Dancer Dragon: Bodyguard Shifters #6

Home > Other > Dancer Dragon: Bodyguard Shifters #6 > Page 8
Dancer Dragon: Bodyguard Shifters #6 Page 8

by Chant, Zoe


  "But ..." He couldn't understand why this wasn't working. "I didn't want to sever the bond, don't you see? It wasn't me!"

  "I never thought you wanted to sever it, Heikon! Aaaaah!" With a cry of frustration, she hurled the wadded-up towel, now twisted nearly into a knot, to land in the sink. "I know you didn't want to break it! But whether you did it on purpose to protect me, or just went with it, what it comes down to is that you let me spend twenty years thinking you were dead. You could have come to me. We could have dealt with Braun together. But no, you had to handle it all on your own! And then!"
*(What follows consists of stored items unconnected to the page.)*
/-- States and operands that meet the hypotheses of PairRoles, clause by clause. -/
theorem witness_PairRoles :
    (∃ (s : State) (h : FlitHdr) (config : Nat), Inv s ∧ s.joinFault config = none ∧ s.receives h = true ∧ s.canSend = true ∧ s.pair.guyOut = true)
      ∧ (∃ (s : State) (h : FlitHdr) (config : Nat) (r : Nat), Inv s ∧ s.receives h = true ∧ s.canSend = true ∧ s.pair.guyOut = true ∧ s.joinFault
        config = some r)
      ∧ (∃ (s : State) (h : FlitHdr), Inv s ∧ s.receives h = true ∧ s.pair.state ∈ [.detached, .syncing, .apart])
      ∧ (∃ (s : State) (h : FlitHdr) (r : Nat), Inv s ∧ s.receives h = true ∧ r ≠ 0 ∧ s.pair.state ∈ [.detached, .syncing, .apart])
      ∧ (∃ (s : State) (h : FlitHdr), Inv s ∧ s.receives h = true ∧ s.pair.state = .syncing)
      ∧ (∃ (s : State), Inv s ∧ s.activeLinked = true ∧ s.canSend = true ∧ s.pair.replay.length < 511 ∧ s.pair.resyncing = true ∧ s.pair.resyncItems =
        0 ∧ s.pair.resyncPlots = [])
      ∧ (∃ (s : State) (h : FlitHdr) (count : Nat), Inv s ∧ s.receives h = true ∧ s.canSend = true ∧ s.pair.guyOut = false ∧ s.pair.state = .standby ∧
        s.pair.applied = count ∧ s.pair.guyFault = false)
      ∧ (∃ (s : State) (h : FlitHdr) (count : Nat), Inv s ∧ s.receives h = true ∧ s.canSend = true ∧ s.pair.guyOut = false ∧ s.pair.applied = count ∧
        (s.pair.state ≠ .standby ∨ s.pair.guyFault = true))
      ∧ (∃ (s : State) (h : FlitHdr) (count : Nat), Inv s ∧ s.receives h = true ∧ s.pair.guyOut = false ∧ s.pair.applied ≠ count)
      ∧ (∃ (s : State) (h : FlitHdr), Inv s ∧ s.receives h = true ∧ s.pair.state = .active ∧ s.pair.handover = 2 ∧ s.pair.resyncAfter = false ∧
        s.boot.when_ ≠ 2)
      ∧ (∃ (s : State) (h : FlitHdr) (r : Nat), Inv s ∧ s.receives h = true ∧ s.pair.handover = 2)
      ∧ (∃ (s : State) (w : RegWr), Inv s ∧ s.wordGranted w .plk 0x044 = true ∧ w.val.toNat = 1 ∧ s.linked = true ∧ s.pair.state = .active ∧
        s.pair.guyFault = false ∧ s.pair.pState = 4 ∧ s.pair.handover = 0)
      ∧ (∃ (s : State) (w : RegWr), Inv s ∧ s.wordGranted w .plk 0x044 = true ∧ w.val.toNat = 1 ∧ (s.linked = false ∨ s.pair.state ≠ .active))
      ∧ (∃ (s : State), Inv s ∧ s.activeLinked = true ∧ s.canSend = true ∧ s.pair.handover = 1 ∧ s.display.commits.all Commit.posted = true ∧
        s.chanOpsRun = false ∧ s.pair.ordered = [] ∧ s.pair.resyncing = false)
      ∧ (∃ (s : State), Inv s ∧ s.pair.handover = 1)
      ∧ (∃ (s : State) (w : RegWr), Inv s ∧ s.wordGranted w .plk 0x044 = true ∧ w.val.toNat = 2 ∧ s.linked = true ∧ s.canSend = true ∧ s.pair.state =
        .standby ∧ s.pair.guyOut = false)
      ∧ (∃ (s : State) (w : RegWr), Inv s ∧ s.wordGranted w .plk 0x044 = true ∧ w.val.toNat = 2 ∧ (s.pair.guyOut = true ∨ s.paired = false))
      ∧ (∃ (s : State) (w : RegWr), Inv s ∧ s.wordGranted w .plk 0x044 = true ∧ w.val.toNat = 4 ∧ s.pair.trained = true ∧ s.pair.recovering = false)
      ∧ (∃ (s : State) (w : RegWr), Inv s ∧ s.wordGranted w .plk 0x044 = true ∧ w.val.toNat = 8) :=
  ⟨⟨joinable, ⟨7, 0, false, false⟩, joinable.configDigest, inv_of (by decide +kernel),
      (if_neg (by decide +kernel)).trans ((if_neg (by decide +kernel)).trans ((if_neg fun h => h rfl).trans (if_neg (by decide +kernel)))),
      by decide +kernel⟩,
    ⟨
      { State.reset with
        regs := [(3145792, 0x00006431#32)],
        pair := { State.reset.pair with guyOut := true, trained := true, pProtocol := 1, pPosition := 1, rxSeq := 7 } },
      { seq := 7, ack := 0, ackValid := false, nak := false }, 0, 2, inv_of (by decide +kernel), by decide +kernel⟩,
    ⟨{ State.reset with pair := { State.reset.pair with state := PairState.detached, trained := true, rxSeq := 7 } },
      { seq := 7, ack := 0, ackValid := false, nak := false }, inv_of (by decide +kernel), by decide +kernel⟩,
    ⟨{ State.reset with pair := { State.reset.pair with state := PairState.detached, trained := true, rxSeq := 7 } },
      { seq := 7, ack := 0, ackValid := false, nak := false }, 3, inv_of (by decide +kernel), by decide +kernel⟩,
    ⟨{ State.reset with pair := { State.reset.pair with state := PairState.syncing, trained := true, rxSeq := 7 } },
      { seq := 7, ack := 0, ackValid := false, nak := false }, inv_of (by decide +kernel), by decide +kernel⟩,
    ⟨
      { State.reset with
        regs := [(3145736, 0x00000001#32)],
        pair := { State.reset.pair with state := PairState.active, linkUp := true, trained := true, resyncing := true } }, inv_of (by decide +kernel),
      by decide +kernel⟩,
    ⟨{ State.reset with pair := { State.reset.pair with state := PairState.standby, trained := true, rxSeq := 7, applied := 9 } },
      { seq := 7, ack := 0, ackValid := false, nak := false }, 9, inv_of (by decide +kernel), by decide +kernel⟩,
    ⟨{ State.reset with pair := { State.reset.pair with trained := true, rxSeq := 7, applied := 9 } },
      { seq := 7, ack := 0, ackValid := false, nak := false }, 9, inv_of (by decide +kernel), by decide +kernel⟩,
    ⟨{ State.reset with pair := { State.reset.pair with trained := true, rxSeq := 7 } }, { seq := 7, ack := 0, ackValid := false, nak := false }, 9,
      inv_of (by decide +kernel), by decide +kernel⟩,
    ⟨{ State.reset with pair := { State.reset.pair with state := PairState.active, trained := true, rxSeq := 7, handover := 2 } },
      { seq := 7, ack := 0, ackValid := false, nak := false }, inv_of (by decide +kernel), by decide +kernel⟩,
    ⟨{ State.reset with pair := { State.reset.pair with trained := true, rxSeq := 7, handover := 2 } },
      { seq := 7, ack := 0, ackValid := false, nak := false }, 10, inv_of (by decide +kernel), by decide +kernel⟩,
    ⟨
      { State.reset with
        regs := [(3145736, 0x00000001#32)], pair := { State.reset.pair with state := PairState.active, linkUp := true, pState := 4 } },
      { req := { fn := 64, secure := false }, win := Window.pf, off := 3145796, be := 0xf#4, val := 0x00000001#32 }, inv_of (by decide +kernel),
      by decide +kernel⟩,
    ⟨State.reset, { req := { fn := 64, secure := false }, win := Window.pf, off := 3145796, be := 0xf#4, val := 0x00000001#32 },
      inv_of (by decide +kernel), by decide +kernel⟩,
    ⟨
      { State.reset with
        regs := [(3145736, 0x00000001#32)],
        pair := { State.reset.pair with state := PairState.active, linkUp := true, trained := true, handover := 1 } }, inv_of (by decide +kernel),
      by decide +kernel⟩,
    ⟨{ State.reset with pair := { State.reset.pair with handover := 1 } }, inv_of (by decide +kernel), by decide +kernel⟩,
    ⟨
      { State.reset with
        regs := [(3145736, 0x00000001#32)], pair := { State.reset.pair with state := PairState.standby, linkUp := true, trained := true } },
      { req := { fn := 64, secure := false }, win := Window.pf, off := 3145796, be := 0xf#4, val := 0x00000002#32 }, inv_of (by decide +kernel),
      by decide +kernel⟩,
    ⟨State.reset, { req := { fn := 64, secure := false }, win := Window.pf, off := 3145796, be := 0xf#4, val := 0x00000002#32 },
      inv_of (by decide +kernel), by decide +kernel⟩,
    ⟨{ State.reset with pair := { State.reset.pair with trained := true } },
      { req := { fn := 64, secure := false }, win := Window.pf, off := 3145796, be := 0xf#4, val := 0x00000004#32 }, inv_of (by decide +kernel),
      by decide +kernel⟩,
    ⟨State.reset, { req := { fn := 65, secure := true }, win := Window.pf, off := 3145796, be := 0xf#4, val := 0x00000008#32 },
      inv_of (by decide +kernel), by decide +kernel⟩⟩
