set_option maxRecDepth 10000 in
/-- A lifetime with a step of the engine and an event of the host in it. -/
theorem witness_lifetime : ∃ t, Lifetime (framed [[0x10, 0, 0x07, 0xff]]) t ∧ t.rx = [0x01] ∧
    bitAt t.bv 2047 = true :=
  ⟨{ withBits [2047] with rspPort := [[0x00]], rx := [0x01] }, .host (.byte 0x01) (.engine .here (fun i h => by
    have : (framed [[0x10, 0, 0x07, 0xff]]).nextCommand = some (.bvset 2047) := by decide
    rw [this] at h; cases h; rfl) (u := { withBits [2047] with rspPort := [[0x00]] }) rfl) (by decide), rfl, by decide⟩

theorem witness_setBits : (Instr.bvset 0).endsLifetime = false ∧ Instr.clear.endsLifetime = true ∧
    (∃ t, exec (.bvset 0) (withBits [2047]) = .next t) ∧ bitAt (withBits [2047]).bv 2047 = true :=
  ⟨rfl, rfl, ⟨_, rfl⟩, by decide⟩

/-- INSERT answered at once, and answered after a wait; the lifetime after it; and the reply for CONTAINS. -/
theorem witness_inserted : (∃ s1, State.reset.digestReplies = true ∧ exec (.insert (some [0x61])) State.reset = .next s1 ∧
      Lifetime s1 s1 ∧ s1.digestReplies = true) ∧
    ∃ s1, waiting.digestWait = some (.insert [0x61]) ∧ step { waiting with digestReplies := true } = .next s1 ∧
      Lifetime s1 s1 ∧ s1.digestReplies = true := ⟨⟨_, rfl, rfl, .here, rfl⟩, ⟨_, rfl, rfl, .here, rfl⟩⟩

theorem witness_emptyFilter : (∀ i, bitAt State.reset.bv i = false) ∧ State.reset.digestReplies = true :=
  ⟨fun i => bitAt_emptyBV i, rfl⟩

/-- Two runs over the same set of data in another order and multiplicity. -/
theorem witness_insertOrder : (∀ x ∈ [[0x61], ([] : List Byte)], x.length ≤ Config.maxPayload) ∧
    (∀ x : List Byte, x ∈ [[0x61], []] ↔ x ∈ [([] : List Byte), [0x61], []]) ∧
    State.reset.digestWait = none ∧ State.reset.digestReplies = true ∧
    (∃ t, Sys2Proof.core.run 2
      { State.reset with cmdPort := [[0x61], []].map fun x => encode (.insert (some x)) } = .next t) ∧
    ∃ u, Sys2Proof.core.run 3
      { State.reset with cmdPort := [[], [0x61], []].map fun x => encode (.insert (some x)) } = .next u :=
  ⟨by decide, fun x => by simp; tauto, rfl, rfl, ⟨_, rfl⟩, ⟨_, rfl⟩⟩

theorem witness_filterCommands : (Instr.bitpos digestDC).mnemonic ∈ ["INSERT", "CONTAINS", "BITPOS"] ∧
    (Instr.insert (some [])).mnemonic ∈ ["INSERT", "CONTAINS", "BITPOS"] ∧
    (Instr.contains none).mnemonic ∈ ["INSERT", "CONTAINS", "BITPOS"] ∧ State.reset.digestReplies = true := by decide

theorem witness_loadStore : (List.replicate 256 (0x5a : Byte)).length = 256 ∧
    (framed [encode (.load (List.replicate 256 0x5a)), encode .store]).digestWait = none ∧
    (framed [encode (.load (List.replicate 256 0x5a)), encode .store]).cmdPort =
      encode (.load (List.replicate 256 0x5a)) :: encode .store :: [] := ⟨List.length_replicate, rfl, rfl⟩

/-- The invariant holds of a state in which a command waits, and a step leads on from it. -/
theorem witness_portsInv : PortsInv waiting ∧ PortsInv { waiting with digestReplies := true } ∧
    ∃ t, step { waiting with digestReplies := true } = .next t := by
  refine ⟨⟨by decide, by decide, ?_⟩, ⟨by decide, by decide, ?_⟩, ⟨_, rfl⟩⟩ <;>
    · intro w h
      cases h
      rfl

theorem witness_reset : ∃ t, exec .clear fullFilter = .next t := ⟨_, rfl⟩

end Sys2Proof.Machine
end

/-! PROOFS. The state of the engine: which commands keep the set bits of the filter (spec/10_state.md R23), how its word,
bit and byte views agree (R12, R13), and what reset leaves (R24). -/

namespace Sys2Proof.Machine

/-! ### Set bits within a filter lifetime (R23) -/

/-- At the abstract level only CLEAR and a LOAD of 256 bytes can turn a bit off: INSERT and BVSET only set bits, an error
keeps the filter, and the other commands do not write it. -/
theorem bitAt_abstractCommand_of_not_endsLifetime (hash : List Byte → Digest) {v : BV} {i : Instr} {j : BitIndex}
    (hi : i.endsLifetime = false) (hj : bitAt v j = true) : bitAt (abstractCommand hash v i).1 j = true := by
  cases i with
  | clear => cases hi
  | load buf =>
    have hlen : buf.length ≠ 256 := by simpa [Instr.endsLifetime] using hi
    simpa [abstractCommand, abstractConclusion, bvFromBytes_error buf hlen, Except.map] using hj
  | insert d =>
    cases d with
    | none => exact hj
    | some data => exact (bitAt_bfMark v _ j).mpr (.inl hj)
  | bvset idx =>
    simp only [abstractCommand, abstractConclusion, bvSet, bitIndex_nat]
    by_cases hidx : idx < 2048
    · simp [hidx, Except.map, bitAt_setBit, hj]
    · simpa [hidx, Except.map] using hj
  | bvget idx =>
    simp only [abstractCommand, abstractConclusion]
    cases bvGet v idx <;> exact hj
  | unpack buf =>
    simp only [abstractCommand, abstractConclusion]
    cases bcBytesToLongs buf <;> exact hj
  | store | contains _ | bitpos _ | bvpop | popcnt _ | u32be _ _ _ _ | pack _ => exact hj
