/-- One partition (R367). -/
structure Part where
  layout : Option Layout
  inst : Nat                             -- R375
  gen : Nat                              -- R374
  oldGen : Option (Nat × Nat)            -- generation being swept and its inst (R376, R375)
  pfxKey : Bytes                         -- K_p, R374
  state : PartState
  everAttached : Bool                    -- R368
  tick : Tick
  regions : Tab MemRegion
  nextRegion : Nat
  programs : Tab Bytes
  micro : Tab Bytes                      -- R141, current images (the same on every core)
  microNext : Tab (List (Nat × Bytes))   -- R141, shadow copies of accepted commands with their DONE stamps, oldest first
  pipes : Tab Pipe
  seqs : Tab Seq                         -- by slot, R210
  seqGens : Tab Nat
  frames : Tab Nat                       -- frames in use, die × 2^22 + frame, with their reference count (R231)
  storeUsed : Tab Nat                    -- store pages in use and their references
  blocks : Tab Nat                       -- table blocks in use, die × 2^15 + block (R211)
  reserveUsed : Tab Nat                  -- per die, reserve frames in use (R217)
  released : List Released
  demoting : List (Nat × Nat × Bool)     -- slot, page, for an edit batch: store writes that run (R224, R238)
  staged : List Staged
  nodes : Tab Node
  nextNode : Nat
  ledger : Ledger
  events : EventRing
  counters : Tab Nat                     -- class 6, R402
  resident : Tab Resident                -- by unified page, R266
  migr : Tab Migr                        -- unified pages
  storeMigr : Tab Migr                   -- store pages
  reserve : Tab Reserve                  -- unified pages served from the reserve
  evict : Tab Evict
  askers : List Asker                    -- R267
  fetchTurn : Nat                        -- R352: the queue whose turn it is, function × 2^16 + queue
  fetchLeft : Nat                        -- R352: the commands left of its turn
  denied : List Nat                      -- R284: engines and collectives that asked for a page over a link that is down
  promoted : Tab Promoted                -- R224: pages migrated for an edit batch, until its commit
  sectors : Tab Sector                   -- unified sector number, R277
  storeSectors : Tab Sector              -- store page × 16 + sector
  importKeys : List (Nat × Nat)          -- import_key_id and its seed, newest first (R379)
  importCount : Nat
  keys : Tab KeySlot
  sessions : List Spdm
  resumes : List Resume
  deriving DecidableEq, Repr

/-! ## Stacks, tier, links, engines -/

/-- A line of a cache slice (R247); bit masks over its four atoms. -/
structure Line where
  valid : Nat
  dirty : Nat
  poison : Nat
  keep : Bool
  used : Nat
  data : Mem
  deriving DecidableEq, Repr
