/-! ## Device addresses (R14, R15, R266) -/

/-- Where a device extent lies. -/
inductive Extent where
  | unified
  | volatile
  | outside
  deriving DecidableEq, Repr

/-- Classifies a device extent of a partition (R15). -/
def Layout.extent (y : Layout) (a n : Nat) : Extent :=
  if a + n ≤ y.unifiedGib * gib then .unified
  else if volBase ≤ a ∧ a + n ≤ volBase + y.volatileGib * gib then .volatile
  else .outside

/-- Classifies a device extent of a partition, which may not be configured. -/
def Part.extent (x : Part) (a n : Nat) : Extent :=
  match x.layout with
  | some y => y.extent a n
  | none => .outside

/-- Whether a field that names a device address has a nonzero bit of [63:48] (R14): INVALID at the field. -/
def wideAddr (a : Nat) : Bool := decide (2 ^ 48 ≤ a)

/-- The unified pages an extent touches. -/
def pagesOf (a n : Nat) : List Nat :=
  if n = 0 then [] else (List.range ((a + n - 1) / 65536 - a / 65536 + 1)).map (· + a / 65536)

/-- The cold pages of an extent (R266). -/
def Part.coldPages (x : Part) (a n : Nat) : List Nat :=
  match x.extent a n with
  | .unified => (pagesOf a n).filter (fun g => !Tab.has x.resident g)
  | _ => []

/-- The unified pages of an extent. -/
def Part.unifiedPages (x : Part) (a n : Nat) : List Nat :=
  match x.extent a n with
  | .unified => pagesOf a n
  | _ => []

/-- The pages of an extent that a request still lacks: those neither resident nor lent to it (R267). -/
def Part.lacking (x : Part) (who a n : Nat) : List Nat :=
  (x.coldPages a n).filter (fun g => !x.askers.any (fun k => k.who == who && k.page == g && k.lent))

/-- Whether a write of an extent meets a tag unit older than the write generation: it waits for the conversion
(R254). -/
def Dev.staleExtent (d : Dev) (p a n : Nat) : Bool :=
  let x := d.part p
  x.oldGen.isSome && (match x.layout with
    | none => false
    | some y => match y.extent a n with
      | .outside => false
      | .volatile => (linesOf a n).any (fun l =>
          let q := y.volPlace (max a (l * 128) - volBase)
          tagOf x (d.stack q.1) (q.2 / 16384) != x.gen)
      | .unified => (pagesOf a n).any (fun g => match Tab.find x.resident g with
          | some r => d.frameGen p r.die r.frame != x.gen
          | none => false))

/-- Whether a base die holds a request that touches an atom of an extent (R245). -/
def Dev.extentHeld (d : Dev) (p a n : Nat) : Bool :=
  let x := d.part p
  d.beryl.any (fun e => !e.2.waiting.isEmpty) && (match x.layout with
    | none => false
    | some y => match y.extent a n with
      | .outside => false
      | .volatile => d.spanHeld (fun q => y.volPlace (q - volBase)) a n
      | .unified => (pagesOf a n).any (fun g => match Tab.find x.resident g with
          | some r => d.spanHeld (fun j => y.framePlace r.die r.frame (j - g * 65536)) (max a (g * 65536))
              (min (a + n) (g * 65536 + 65536) - max a (g * 65536))
          | none => false))

/-! ## The dies' caches of the residency map (R266) -/

/-- Entries of the residency map that a compute die caches. -/
def tlbSize : Nat := 8192

/-- A die translates pages: their entries are its latest (R266). -/
def Dev.translate (d : Dev) (die p : Nat) (pages : List Nat) : Dev :=
  if pages.isEmpty then d
  else
    let new := pages.map (fun g => (p, g))
    let old := (Tab.getD d.tlb die []).filter (fun e => !new.contains e)
    { d with tlb := Tab.put d.tlb die ((new ++ old).take tlbSize) }

/-- Every die's cached copy of an entry is invalid (R270). -/
def Dev.untranslate (d : Dev) (p g : Nat) : Dev :=
  { d with tlb := d.tlb.map (fun e => (e.1, e.2.filter (fun y => y != (p, g)))) }

/-- Reads a span of one unified page that has a frame. -/
def Dev.pageRead (d : Dev) (p g off n hint : Nat) : PBytes × Dev :=
  match Tab.find (d.part p).resident g with
  | some r =>
    let d := d.modPart p (fun x => { x with resident := Tab.put x.resident g { r with used := d.now } })
    d.frameRead p r.die r.frame off n hint
  | none => match Tab.find (d.part p).reserve g with
    | some r => (((Mem.read r.data off n).zipIdx).map
        (fun e => if r.bad.contains ((off + e.2) / 4096) then none else some e.1), d)
    | none => (List.replicate n (some 0), d)

/-- The sectors a span of a page touches. -/
def sectorsOf (off n : Nat) : List Nat :=
  if n = 0 then [] else (List.range ((off + n - 1) / 4096 - off / 4096 + 1)).map (· + off / 4096)

/-- Marks sectors dirty, the newly dirty ones last (R266, R271). -/
def markDirty (order : List (Nat × Nat)) (new : List Nat) (t : Nat) : List (Nat × Nat) :=
  order ++ (new.filter (fun s => !order.any (fun e => e.1 == s))).map (fun s => (s, t))

/-- Writes a span of one unified page that has a frame; its sectors become dirty (R266). -/
def Dev.pageWrite (d : Dev) (p g off : Nat) (bs : PBytes) (hint : Nat) : Dev :=
  let dirty := sectorsOf off bs.length
  match Tab.find (d.part p).resident g with
  | some r =>
    let d := d.modPart p (fun x => { x with
      resident := Tab.put x.resident g { r with order := markDirty r.order dirty d.now, used := d.now } })
    d.frameWrite p r.die r.frame off bs hint
  | none => match Tab.find (d.part p).reserve g with
    | some r => d.modPart p (fun x => { x with
        reserve := Tab.put x.reserve g { r with
          data := Mem.write r.data off (bs.map (·.getD 0))
          bad := r.bad.filter (fun s => !(off ≤ s * 4096 ∧ s * 4096 + 4096 ≤ off + bs.length))
          dirty := markDirty r.dirty dirty d.now } })
    | none => d

/-- Reads a device extent of a partition whose pages all have frames. -/
def Dev.devRead (d : Dev) (p a n hint : Nat) : PBytes × Dev :=
  match (d.part p).layout with
  | none => (List.replicate n (some 0), d)
  | some y =>
    match y.extent a n with
    | .outside => (List.replicate n (some 0), d)
    | .volatile => d.spanRead p (fun q => y.volPlace (q - volBase)) a n hint
    | .unified =>
      (pagesOf a n).foldl
        (fun (acc : PBytes × Dev) g =>
          let lo := max a (g * 65536)
          let hi := min (a + n) (g * 65536 + 65536)
          let r := acc.2.pageRead p g (lo - g * 65536) (hi - lo) hint
          (acc.1 ++ r.1, r.2)) ([], d)

/-- Writes a device extent of a partition whose pages all have frames. -/
def Dev.devWrite (d : Dev) (p a : Nat) (bs : PBytes) (hint : Nat) : Dev :=
  match (d.part p).layout with
  | none => d
  | some y =>
    match y.extent a bs.length with
    | .outside => d
    | .volatile => d.spanWrite p (fun q => y.volPlace (q - volBase)) a bs hint
    | .unified =>
      (pagesOf a bs.length).foldl
        (fun (d : Dev) g =>
          let lo := max a (g * 65536)
          let hi := min (a + bs.length) (g * 65536 + 65536)
          d.pageWrite p g (lo - g * 65536) ((bs.drop (lo - a)).take (hi - lo)) hint) d

/-- The plain bytes of a read, poisoned ones zero. -/
def plain (bs : PBytes) : Bytes := bs.map (·.getD 0)
/-- Whether a read met poison. -/
def poisoned (bs : PBytes) : Bool := bs.any (·.isNone)
/-- Bytes as a write takes them. -/
def good (bs : Bytes) : PBytes := bs.map some

end Sys2Proof.Machine
end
  She seemed to be working herself up to increased heights of frustration and anger. Words spilled out of her—words he sensed she'd been holding inside for a long time.

  "You say you were trying to protect me, but what were you protecting me from when you'd deposed your brother and you didn't even bother to tell me you were alive then? I had to hear about it through the dragon grapevine, Heikon! I found out from Darius! Tell me again who you were trying to protect. Was it me, or yourself?"

  All he could do was stare at her. He'd never really thought about it that way before. He'd thought of himself as the victim of Braun's treachery, and Esme as a potential second victim, who had to be kept safe from all of that.

  I couldn't come to you because—

  Because ... why? To keep her safe? Or because he couldn't face her without the mate bond, knowing all that they'd lost?

  "I didn't know how," he said helplessly. "I really did want to keep you safe, Esme. But ... you're right. I didn't know what I could say that would make up for what had happened."

  "Oh, Heikon." She buried her face in her hands and turned away.

  This was all going wrong. He could feel her slipping away from him. Rather than the grand reunion he'd envisioned, now the distance between them was growing by the moment.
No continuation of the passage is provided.